Others, though, were more tepid in their support, given that Vance said just last week on NBC’s Meet the Press that he now supports access to mifepristone, the first of two pills typically used in medication abortion. Kristan Hawkins, president of Students for Life, touted Vance’s “unapologetically pro-life” record in a post on X but said that “he either recently changed his mind or his public talking points” about abortion pills, adding, “they shouldn’t be available in any state.”

“What I don’t know about Senator Vance as VP Vance is how much of a champion he will be for the preborn babies,” she continued, calling for “a new deal with President Trump with firm promises with what he will do to limit or end” abortion.

Lila Rose, president and founder of Live Action, said it’s “heartbreakingly wrong” that Vance and Trump support making abortion pills accessible, urging them to change their positions. (It’s worth noting, though, that there are major conservative forces at play seeking to roll back access to mifepristone: Project 2025, an initiative led by dozens of conservative groups and spearheaded by the Heritage Foundation, has said “the Department of Justice in the next conservative administration should therefore announce its intent to enforce federal law against providers and distributors of [abortion] pills.”)

The Biden-Harris campaign seized on Vance’s history in their reaction to the news, with campaign chair Jen O’Malley Dillon alleging Vance would “make it his mission to enact Trump’s Project 2025 agenda at the expense of American families,” including by supporting “banning abortion nationwide while criticizing exceptions for rape and incest survivors.”

For abortion rights supporters, Vance’s record is, indeed, frightening. “Donald Trump selecting J. D. Vance as his pick for vice president provides even more evidence that a Trump administration will stop at nothing to ban all abortion,” Reproductive Freedom For All said in a statement.

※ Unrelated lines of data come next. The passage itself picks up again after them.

/-- R378, R381: a word of LOG space. -/
def logSpaceWord (s : State) (w : Nat) : W16 :=
  if w < 0x200 then logWord s (w / 8) (w % 8) else if w = 0x200 then s.flt.loglost else 0

/-! ### Reads that change state (R8: RC fields; R101, R378) -/

/-- R10: an RC counter after a clearing read; `event` is an event of the same clock. A flag's event is a command of its own, which follows. -/
def rcCount (event : Bool) : W16 := w16 (b2n event)

/-- A clearing read of a host register. -/
def hostClear (s : State) (off : Nat) (event : Bool) : State :=
  match off with
  | 0x15 => { s with rq := { s.rq with loss := rcCount event } }
  | 0x1B => { s with bq := { s.bq with loss := rcCount event } }
  | 0x2E => { s with flt := { s.flt with errcnt0 := rcCount event } }
  | 0x2F => { s with flt := { s.flt with errcnt1 := rcCount event } }
  | 0x31 => { s with pwr := { s.pwr with wakecause := 0 } }
  | _ => s

/-- A read of CONFIG page 0. -/
def configRead (s : State) (w : Nat) (event : Bool) : State :=
  let c := rcCount event
  if 0x110 ≤ w ∧ w < 0x120 then { s with ana := { s.ana with clampCnt := upd s.ana.clampCnt (w - 0x110) (fun _ => c) } }
  else if w = 0x503 then { s with car := { s.car with stalecnt := c } }
  else if w = 0x504 then (let s1 := runPresent s; { s1 with car := { s1.car with noisycnt := c } })
  else if w = 0x505 then { s with car := { s.car with hopcnt := c } }
  else if 0x518 ≤ w ∧ w < 0x520 ∧ w % 2 = 0 then
    setSyn s ((w - 0x518) / 2) (fun x => { x with hiLatch := w16 (x.period / 65536 % 256 + 32768 * b2n x.valid) })
  else if w = 0x1243 then { s with car := { s.car with chkcnt := c } }
  else if w = 0x1244 then { s with car := { s.car with pipeovr := c } }
  else if w = 0x1245 then { s with car := { s.car with negcnt := c } }
  else if w = 0x1249 then { s with car := { s.car with gest := { s.car.gest with last := 0 } } }
  else if w = 0x1502 then { s with lnk := { s.lnk with tkcnt := c } }
  else if w = 0x1503 then { s with lnk := { s.lnk with resendcnt := c } }
  else if w = 0x1504 then { s with lnk := { s.lnk with collcnt := c } }
  else if w = 0x1505 then { s with lnk := { s.lnk with mboxovw := c } }
  else if w = 0x1506 then { s with lnk := { s.lnk with rxloss := c } }
  else if w = 0x1507 then { s with lnk := { s.lnk with fwddrop := c } }
  else if 0x1518 ≤ w ∧ w < 0x151E then setPort s (w - 0x1518) (fun p => { p with err := c })
  else if 0x4800 ≤ w ∧ w < 0x4A00 ∧ w % 16 = 9 then setZone s ((w - 0x4800) / 16) (fun z => { z with tripcnt := c })
  else s

/-- A read of AUX page 0. -/
def auxRead (s : State) (w : Nat) (event : Bool) : State :=
  if w = 4 then { s with aux := { s.aux with discnt := rcCount event } }
  else if w = 5 then { s with aux := { s.aux with urgcnt := rcCount event } }
  else s

/-- A read of LOG page 0 (R378). -/
def logSpaceRead (s : State) (w : Nat) (event : Bool) : State :=
  if w < 0x200 ∧ w % 8 = 7 then logRead s (w / 8)
  else if w = 0x200 then { s with flt := { s.flt with loglost := rcCount event } }
  else s

/-! ### Writes -/

/-- R297: the assembler's registers, which only Carud writes. -/
def paWrite (s : State) (side : Side) (w : Nat) (v : W16) : State :=
  match side with
  | .host => s
  | .carud =>
    if w = 0x1401 then pastartWrite s v else if w = 0x1402 then padataWrite s v
    else pastatWrite s v

/-- Writes of CONFIG page 0 that do more than store RW bits. -/
def configAct (s : State) (side : Side) (w : Nat) (v : W16) : Option State :=
  if w = 0x1300 then some (carudctlWrite s v)
  else if w = 0x1401 ∨ w = 0x1402 ∨ w = 0x1403 then some (paWrite s side w v)
  else if w = 0x1701 then some (unfcmdWrite s v)
  else configFlag s w v

/-- R8, R30: a write of CONFIG page 0. -/
def configWrite (s : State) (side : Side) (w : Nat) (v : W16) : State := (configAct s side w v).getD (plainWrite s w v)

/-- R170: a 1 written to AUXSTAT.OVR clears it. -/
def ovrClear (s : State) (v : W16) : State := { s with aux := { s.aux with ovr := s.aux.ovr && !(bit v 6) } }
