-- ==== Sys2Proof/Machine/Firmware.lean ====
section
/-! DEFINITION. The event trap (R245), and the base firmware's work of a frame within it (R137 to R145, R373): tracking,
classification, reports, the latest-state area, and stitching in a manager. -/
namespace Sys2Proof.Machine

/-! ### Tracking (R137), for contacts and for objects -/

/-- What a frame shows of one region or object: pass (0 for an object), position, PEAK, AREA, class, STALE. -/
structure Point where
  pass : Nat
  x : Int
  y : Int
  peak : W16
  area : Nat
  cls : Nat
  stale : Bool
  deriving DecidableEq, Repr

/-- R137, R145: the parameters of the tracking. -/
structure TrackCfg where
  gate : Nat
  new : Nat
  lost : Nat
  hold : Nat
  most : Nat
  lastId : Nat
  beat : W32
  /-- Passes that are STALE as a whole in this frame. -/
  frozen : Nat → Bool
  /-- The draw from which ties are broken (log 3). -/
  tie : Nat

/-- A possible pair: old index, point index, squared distance. -/
abbrev Pair := Nat × Nat × Int

/-- R137: the pairs within the gate, from predicted positions (pass, x, y). -/
def pairsOf (gate : Nat) (olds : List (Nat × Int × Int)) (ps : List Point) : List Pair :=
  olds.zipIdx.flatMap (fun o => ps.zipIdx.filterMap (fun q =>
    let dx := q.1.x - o.1.2.1
    let dy := q.1.y - o.1.2.2
    if o.1.1 = q.1.pass ∧ dx * dx + dy * dy ≤ (gate : Int) * gate then some (o.2, q.2, dx * dx + dy * dy) else none))

/-- R137: the nearest pair; which of two at the same distance goes first is a free value. -/
def nearest (tie : Nat) : List Pair → Option Pair
  | [] => none
  | p :: l =>
    match nearest tie l with
    | none => some p
    | some q =>
      if p.2.2 < q.2.2 ∨ (p.2.2 = q.2.2 ∧ Config.tieBreak tie (p.1 * 4096 + p.2.1) (q.1 * 4096 + q.2.1)) then some p else some q

/-- R137: pairs taken in ascending order of distance. -/
def matching (tie : Nat) : Nat → List Pair → List (Nat × Nat)
  | 0, _ => []
  | n + 1, ps =>
    match nearest tie ps with
    | none => []
    | some q => (q.1, q.2.1) :: matching tie n (ps.filter (fun r => r.1 != q.1 && r.2.1 != q.2.1))

/-- What the firmware reports of a track: the track after the frame, its STATE, and whether it goes on. -/
structure Shown where
  t : Track
  state : Nat
  live : Bool

/-- R138: the class changes once the new one has held for CLASSHOLD consecutive frames. -/
def classStep (hold : Nat) (t : Track) (cls : Nat) : Track :=
  if cls = t.cls then { t with held := 0 }
  else
    (let n := if cls = t.newCls then t.held + 1 else 1
     if hold ≤ n then { t with cls := cls, newCls := cls, held := 0 } else { t with newCls := cls, held := n })

def stateOf (dx dy : Int) : Nat := if Config.fwStill dx dy then 2 else 1

/-- R139: beats since DOWN, in units of 16. -/
def ageUnits (beat : W32) (t : Track) : Nat := (beat - t.born).toNat / 16

/-- R382: AGE stays at 255 once it is there. -/
def trackAge (c : TrackCfg) (t : Track) : Track := { t with old := t.old || decide (255 ≤ ageUnits c.beat t) }

/-- R137 to R139: a track with its point, or without one, which ends the run of a class that was to replace its own (R138). -/
def trackStep (c : TrackCfg) (t0 : Track) (p : Option Point) : Shown :=
  let t := trackAge c t0
  match p with
  | some q =>
    let t1 := classStep (max 1 c.hold) { t with peak := q.peak, area := q.area, missed := 0 } q.cls
    if q.stale then { t := t1, state := 4, live := true }
    else { t := { t1 with x := q.x, y := q.y, px := t.x, py := t.y }, state := stateOf (q.x - t.x) (q.y - t.y), live := true }
  | none =>
    if c.frozen t.pass then { t := { t with held := 0 }, state := 4, live := true }
    else if c.lost ≤ t.missed + 1 then { t := { t with missed := t.missed + 1, held := 0 }, state := 3, live := false }
    else { t := { t with missed := t.missed + 1, held := 0 }, state := stateOf 0 0, live := true }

But it’s also worth remembering Vance also has a strong track record of changing with the political winds—remember, this is the man who once called Trump “cultural heroin,” “reprehensible,” and “a cynical asshole…or America’s Hitler.”

“His views seem to evolve pretty quickly as the politics requires them to,” Mary Ziegler, a leading abortion historian and law professor at the University of California, Davis, told me today. And with most Americans supporting abortion rights and opposing the Dobbs decision, and Trump trying to distance himself from Dobbs’ consequences, don’t be surprised if he and his new running mate try to promote a “softened” stance on abortion—just don’t believe them.

Correction, July 16: An earlier version of this article misstated the year when Vance made comments comparing abortion to slavery.

Update, July 17: This article has been updated to include recent comments by Vance in an interview with CBS.

Update, July 19: This article has been updated to include context about Vance’s previously articulated support for using the Comstock Act to criminalize “mail-order abortion operations.”